The purpose of database design is to capture data , The purpose of data warehouse design is to analyze data ;
- The database has strong real-time requirements for data addition, deletion and modification , Need to store online user data , Data warehouse stores historical data ;
- Database design needs to avoid redundancy as much as possible , However, in order to improve query efficiency, some redundancy is also allowed , and
The design of data warehouse is more inclined to adopt anti paradigm design
.
3.ER Model
ER The model is also called
Entity relationship model
, It is used to describe the objective things in real life 、 The nature of things , And a data model of the relationship between things .In the design stage of developing information system based on Database , Usually use ER Model to describe information requirements and information characteristics , Help us clarify the business logic , So as to design an excellent database .
ER There are three elements in the model , NamelyEntity
、attribute
andRelationship
.
By drawing ER Model , We have clarified the business logic , Put the drawn ER Convert the model into a specific data table , The principle of conversion is as follows :
- (1) An entity is usually converted into a data table ;
- (2) One
many-to-many
, It is usually also converted into a data table ;- (3) One 1 Yes 1, perhaps 1 Relationship to many , It is often expressed by the foreign key of the table , Instead of designing a new data table ;
- (4) Attribute is converted to the field of the table .
have access to
PowerDesigner Tools
Draw data conceptual data model and physical data model , And it can also transform conceptual data model and physical data model , You can also export physical data models as executable sql Script .
4. Design principle of data sheet
- “ The principle of three less and one more ”

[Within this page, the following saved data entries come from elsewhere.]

theorem State.endBreak_flash
    (long : (s.loopSet l).pulseBreakMax * 8 < ((s.loop l).rawEdge - (s.loop l).breakStart).toNat)
    (flash : (s.loopSet l).flashMin * 8 ≤ ((s.loop l).rawEdge - (s.loop l).breakStart).toNat) :
    s.endBreak l
      = (s.modLoop l fun y => { y with hook := .offhook }).flash l ((s.loop l).rawEdge - (s.loop l).breakStart).toNat :=
  (if_neg (Nat.not_le.mpr long)).trans (if_neg (Nat.not_lt.mpr flash))

/-! ### HOOK_QUALIFIED (R113) -/

/-- The raw state of a loop has persisted hook_qualify (R113). -/
def State.HookLasted (s : State) (l : Loop) : Prop :=
  (s.loopSet l).hookQualify * 8 ≤ (s.timebase - (s.loop l).rawEdge).toNat

theorem execHookQualified_waits (h : (s.loop l).feed = .denied ∨ ¬s.HookLasted l) :
    execHookQualified l s = .next s := by
  refine if_pos ?_
  obtain h | h := h
  · rw [h]; rfl
  · have hpersisted : persisted s.timebase (s.loop l).rawEdge (s.loopSet l).hookQualify = false := decide_eq_false h
    rw [hpersisted, Bool.not_false, Bool.or_true]

/-- A raw state that has lasted, on a loop not DENIED, is qualified against the hook. -/
theorem execHookQualified_judges (fed : (s.loop l).feed ≠ .denied) (lasted : s.HookLasted l) :
    execHookQualified l s
      = match (s.loop l).hook, (s.loop l).raw with
        | .onhook, .off => .next (s.answerOffhook l)
        | .offhook, .on => .next (s.modLoop l fun y => { y with hook := .brk, breakStart := y.rawEdge })
        | .brk, .off => .next (s.endBreak l)
        | _, _ => .next s := by
  have hpersisted : persisted s.timebase (s.loop l).rawEdge (s.loopSet l).hookQualify = true := decide_eq_true lasted
  refine (if_neg ?_).trans ?_
  · rw [hpersisted]
    simpa using fed
  · cases (s.loop l).hook <;> cases (s.loop l).raw <;> rfl

theorem State.answerOffhook_idle (h : (s.loop l).feed = .idle) : s.answerOffhook l = s.seize l := by
  rw [State.answerOffhook, h]

theorem State.answerOffhook_ringing (h : (s.loop l).feed = .ringing ∨ (s.loop l).feed = .callerData) :
    s.answerOffhook l = s.ringTrip l := by
  obtain h | h := h <;> rw [State.answerOffhook, h]

theorem State.answerOffhook_testing (h : (s.loop l).feed = .testing) :
    s.answerOffhook l = (s.abortTest l .abortedOffhook).seize l := by
  rw [State.answerOffhook, h]

end

/-! ### A ring trip (R140, R141) -/

/-- The caller status a ring's end reports (R134, R140). -/
theorem CallerState.atEnd_eq (c : CallerState) :
    c.atEnd
      = if c = .awaitRunEnd ∨ c = .waiting then .notSent else if c = .sending then .aborted else c := by
  cases c <;> rfl

theorem RingRecord.summary_eq (r : RingRecord) :
    r.summary
      = ⟨if r.callerState = .awaitRunEnd ∨ r.callerState = .waiting then .notSent
          else if r.callerState = .sending then .aborted else r.callerState,
        r.rung, r.deferred, r.suppressed, r.bursts⟩ := by
  rw [RingRecord.summary, CallerState.atEnd_eq]

theorem State.ringTrip_of_ring {s : State} {l : Loop} {r : RingRecord} (h : (s.loop l).ring = some r) :
    s.ringTrip l
      = (s.modLoop l fun x => { x.dropRing.enterActive with hook := .offhook, pulses := 0 }).routeRing l r.owner
          r.ownerLost ⟨.answered r.summary, some l, none, s.timebase⟩ := by
  unfold State.ringTrip
  dsimp only
  rw [h]

/-! ### A test aborted (R166) -/

/-- An aborted test's TEST_DONE carries the reference count and the load it held (R166, R167). -/
theorem State.abortTest_eq (s : State) (l : Loop) (outcome : TestOutcome) :
    s.abortTest l outcome
      = (s.modLoop l fun x => { x with test := { x.test with phase := .none } }).offer (s.loop l).test.requester
          ⟨.testDone outcome (if (s.loop l).test.phase = .loop then (s.loop l).test.nRef else 0) 0 (s.loop l).test.load
            false, some l, none, s.timebase⟩ := by
  unfold State.abortTest State.testDone
  dsimp only
  rw [State.loop_modLoop_same]
  rfl

/-- Settles O42: an on-hook loop by its feed, an off-hook one by its raw state, a break by its length. -/
theorem hookQualified : Obligations.HookQualified := by
  refine ⟨fun s l => ⟨execHookQualified_waits, fun lasted hook raw fed => ?still, fun lasted hook raw fed => ?seized,
      fun r lasted hook raw fed ring => ?tripped, fun lasted hook raw fed => ?tested⟩,
    fun s l => ?breaks⟩
  case still => exact (execHookQualified_judges fed lasted).trans (by rw [hook, raw])
  case seized =>
    have hfed : (s.loop l).feed ≠ .denied := by rw [fed]; decide
    refine (execHookQualified_judges hfed lasted).trans ?_
    rw [hook, raw, State.answerOffhook_idle fed]
    exact congrArg _ (State.seize_eq rfl rfl rfl)
  case tripped =>
    have hfed : (s.loop l).feed ≠ .denied := by obtain h | h := fed <;> rw [h] <;> decide
    refine (execHookQualified_judges hfed lasted).trans ?_
    rw [hook, raw, State.answerOffhook_ringing fed, State.ringTrip_of_ring ring, RingRecord.summary_eq]
    rfl
  case tested =>
    have hfed : (s.loop l).feed ≠ .denied := by rw [fed]; decide
    refine (execHookQualified_judges hfed lasted).trans ?_
    rw [hook, raw, State.answerOffhook_testing fed]
    refine congrArg _ ((State.seize_eq (s := s) (by simp) (by simp) (by simp)).trans ?_)
    rw [State.abortTest_eq]
    rfl
  case breaks =>
    intro x set lasted run length back fed hlasted
    have hrun := execHookQualified_judges fed hlasted
    refine ⟨fun hook raw => hrun.trans ?_, fun hook raw => hrun.trans ?_, fun hook raw => hrun.trans ?_,
      fun hook raw short => hrun.trans ?_, fun hook raw long short => hrun.trans ?_,
      fun hook raw long flash fits none => hrun.trans ?_, fun hook raw long flash fits some => hrun.trans ?_⟩ <;>
      rw [hook, raw]
    · rw [State.endBreak_pulse short]
    · rw [State.endBreak_ignored long short]
    · rw [State.endBreak_flash long flash, State.flash_alone fits]
      · rfl
      · rw [State.loop_modLoop_same]; exact none
    · rw [State.endBreak_flash long flash, State.flash_after_digit fits]
      · rfl
      · rw [State.loop_modLoop_same]; exact some

end Sys2Proof.Machine


namespace Sys2Proof.Machine

/-! ### The end of a rotary digit (R118, R123, R124) -/

section
variable {s : State} {l : Loop} (digit : Byte) (method : DigitMethod) (count : Half)

theorem State.raiseDigit_led (led : s.leadOf l ≠ none) :
    s.raiseDigit l digit method count
      = (s.stopAutoTone l).routeLoop l ⟨.digit digit method count, some l, none, s.timebase⟩ := by
  have hled : ¬(s.leadOf l).isNone = true := by rwa [Option.isNone_iff_eq_none]
  unfold State.raiseDigit State.raiseLoop
  dsimp only
  rw [if_neg hled, (s.stopAutoTone_untouched l).1]

theorem State.raiseDigit_free (free : s.leadOf l = none) :
    s.raiseDigit l digit method count
      = ((s.modLoop l (·.dialDigit digit)).stopAutoTone l).routeLoop l
          ⟨.digit digit method count, some l, none, s.timebase⟩ := by
  have hfree : (s.leadOf l).isNone = true := Option.isNone_iff_eq_none.mpr free
  unfold State.raiseDigit State.raiseLoop
  dsimp only
  rw [if_pos hfree, (State.stopAutoTone_untouched _ l).1]
  rfl

end

theorem LoopState.dialDigit_room {x : LoopState} (h : x.dial.length < 32) (digit : Byte) :
    x.dialDigit digit = { x with dial := x.dial ++ [digit] } := if_pos h

theorem LoopState.dialDigit_full {x : LoopState} (h : 32 ≤ x.dial.length) (digit : Byte) :
    x.dialDigit digit = { x with dialOverflow := true } := if_neg (Nat.not_lt.mpr h)

theorem State.dial_after_pulses {s : State} {l : Loop} (room : (s.loop l).dial.length < 32) (digit : Byte) :
    ((s.modLoop l fun x => { x with pulses := 0 }).modLoop l (·.dialDigit digit))
      = s.modLoop l fun x => { x with pulses := 0, dial := x.dial ++ [digit] } := by
  rw [State.modLoop_modLoop]
  exact State.modLoop_congr (LoopState.dialDigit_room (x := { s.loop l with pulses := 0 }) room digit)

theorem State.dialOverflow_after_pulses {s : State} {l : Loop} (full : 32 ≤ (s.loop l).dial.length) (digit : Byte) :
    ((s.modLoop l fun x => { x with pulses := 0 }).modLoop l (·.dialDigit digit))
      = s.modLoop l fun x => { x with pulses := 0, dialOverflow := true } := by
  rw [State.modLoop_modLoop]
  exact State.modLoop_congr (LoopState.dialDigit_full (x := { s.loop l with pulses := 0 }) full digit)

/-- A change of a loop that keeps its auto tone flag stops the tone as the flag before it says (R123). -/
theorem State.stopAutoTone_modLoop {s : State} {l : Loop} {f : LoopState → LoopState}
    (keeps : (f (s.loop l)).autoTone = (s.loop l).autoTone) :
    (s.modLoop l f).stopAutoTone l
      = if (s.loop l).autoTone then (s.modLoop l f).endTone l .digit s.timebase else s.modLoop l f := by
  unfold State.stopAutoTone
  rw [State.loop_modLoop_same, keeps]
  rfl

section
variable {s : State} {l : Loop}

theorem State.endRotary_digit (few : (s.loop l).pulses ≤ 10) :
    s.endRotary l
      = (s.modLoop l fun x => { x with pulses := 0 }).raiseDigit l (pulseDigit (s.loop l).pulses) .pulse
          (BitVec.ofNat 16 (s.loop l).pulses) := if_pos few

theorem State.endRotary_bad (many : 11 ≤ (s.loop l).pulses) :
    s.endRotary l
      = ((s.modLoop l fun x => { x with pulses := 0 }).stopAutoTone l).routeLoop l
          ⟨.badDigit (s.loop l).pulses, some l, none, s.timebase⟩ := by
  refine (if_neg (by omega)).trans ?_
  rw [State.raiseLoop, (State.stopAutoTone_untouched _ l).1]
  rfl

theorem execRotaryDigitEnd_waits
    (h : (s.loop l).pulses = 0 ∨ (s.loop l).hook ≠ .offhook
      ∨ ¬(s.loopSet l).interdigitMin * 8 ≤ (s.timebase - (s.loop l).makeStart).toNat) :
    execRotaryDigitEnd l s = .next s := by
  refine if_neg ?_
  obtain h | h | h := h
  · simp [h]
  · simp [h]
  · have hpersisted : persisted s.timebase (s.loop l).makeStart (s.loopSet l).interdigitMin = false := decide_eq_false h
    simp [hpersisted]

theorem execRotaryDigitEnd_ends (counting : (s.loop l).pulses ≠ 0) (hook : (s.loop l).hook = .offhook)
    (lasted : (s.loopSet l).interdigitMin * 8 ≤ (s.timebase - (s.loop l).makeStart).toNat) :
    execRotaryDigitEnd l s = .next (s.endRotary l) := by
  have hpersisted : persisted s.timebase (s.loop l).makeStart (s.loopSet l).interdigitMin = true := decide_eq_true lasted
  exact if_pos (by simp [counting, hook, hpersisted])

The fewer tables, the better
RDBMS At the heart of this is the definition of entities and connections , That is to say E-R chart (Entity Relationship Diagram) , Fewer tables , The simpler the design of proof entities and connections , It's easy to understand and operate .The fewer fields in the data table, the better
The more fields , The greater the possibility of data redundancy . The premise of setting a small number of fields is that each field is independent , Instead, the value of a field can be calculated by other fields . Of course, a small number of fields is relative , We usually balance data redundancy with retrieval efficiency .The fewer fields in the data table, the better
The primary key is set to determine uniqueness , When the uniqueness of a field cannot be determined , We need to use the method of joint primary key ( That is to define a primary key with multiple fields ). The more fields in a federated primary key , The larger the index space , Not only will it make understanding more difficult , It also increases the running time
Index space , Therefore, the fewer fields in the union primary key, the better .The more primary and foreign keys you use, the better
Database design is actually to define various tables , And the relationship between the various fields . The more of these relationships , Prove that the lower the redundancy between these entities , The higher the utilization . The advantage of this is that it not only ensures the independence between data tables , It can also improve the utilization rate of correlation between each other .“ Three less and one more " The core of the principle is
Simple and reusable
. Simple means using fewer tables 、 Fewer fields 、 Fewer union primary key fields to complete data table design . Reusability is through primary keys 、 The use of foreign keys to enhance the reuse rate between data tables . Because a primary key can be understood as the representative of a table . The more keys are designed , Prove that the higher the utilization ratio between them .
边栏推荐
- How to set automatic reply for mailbox and enterprise mailbox?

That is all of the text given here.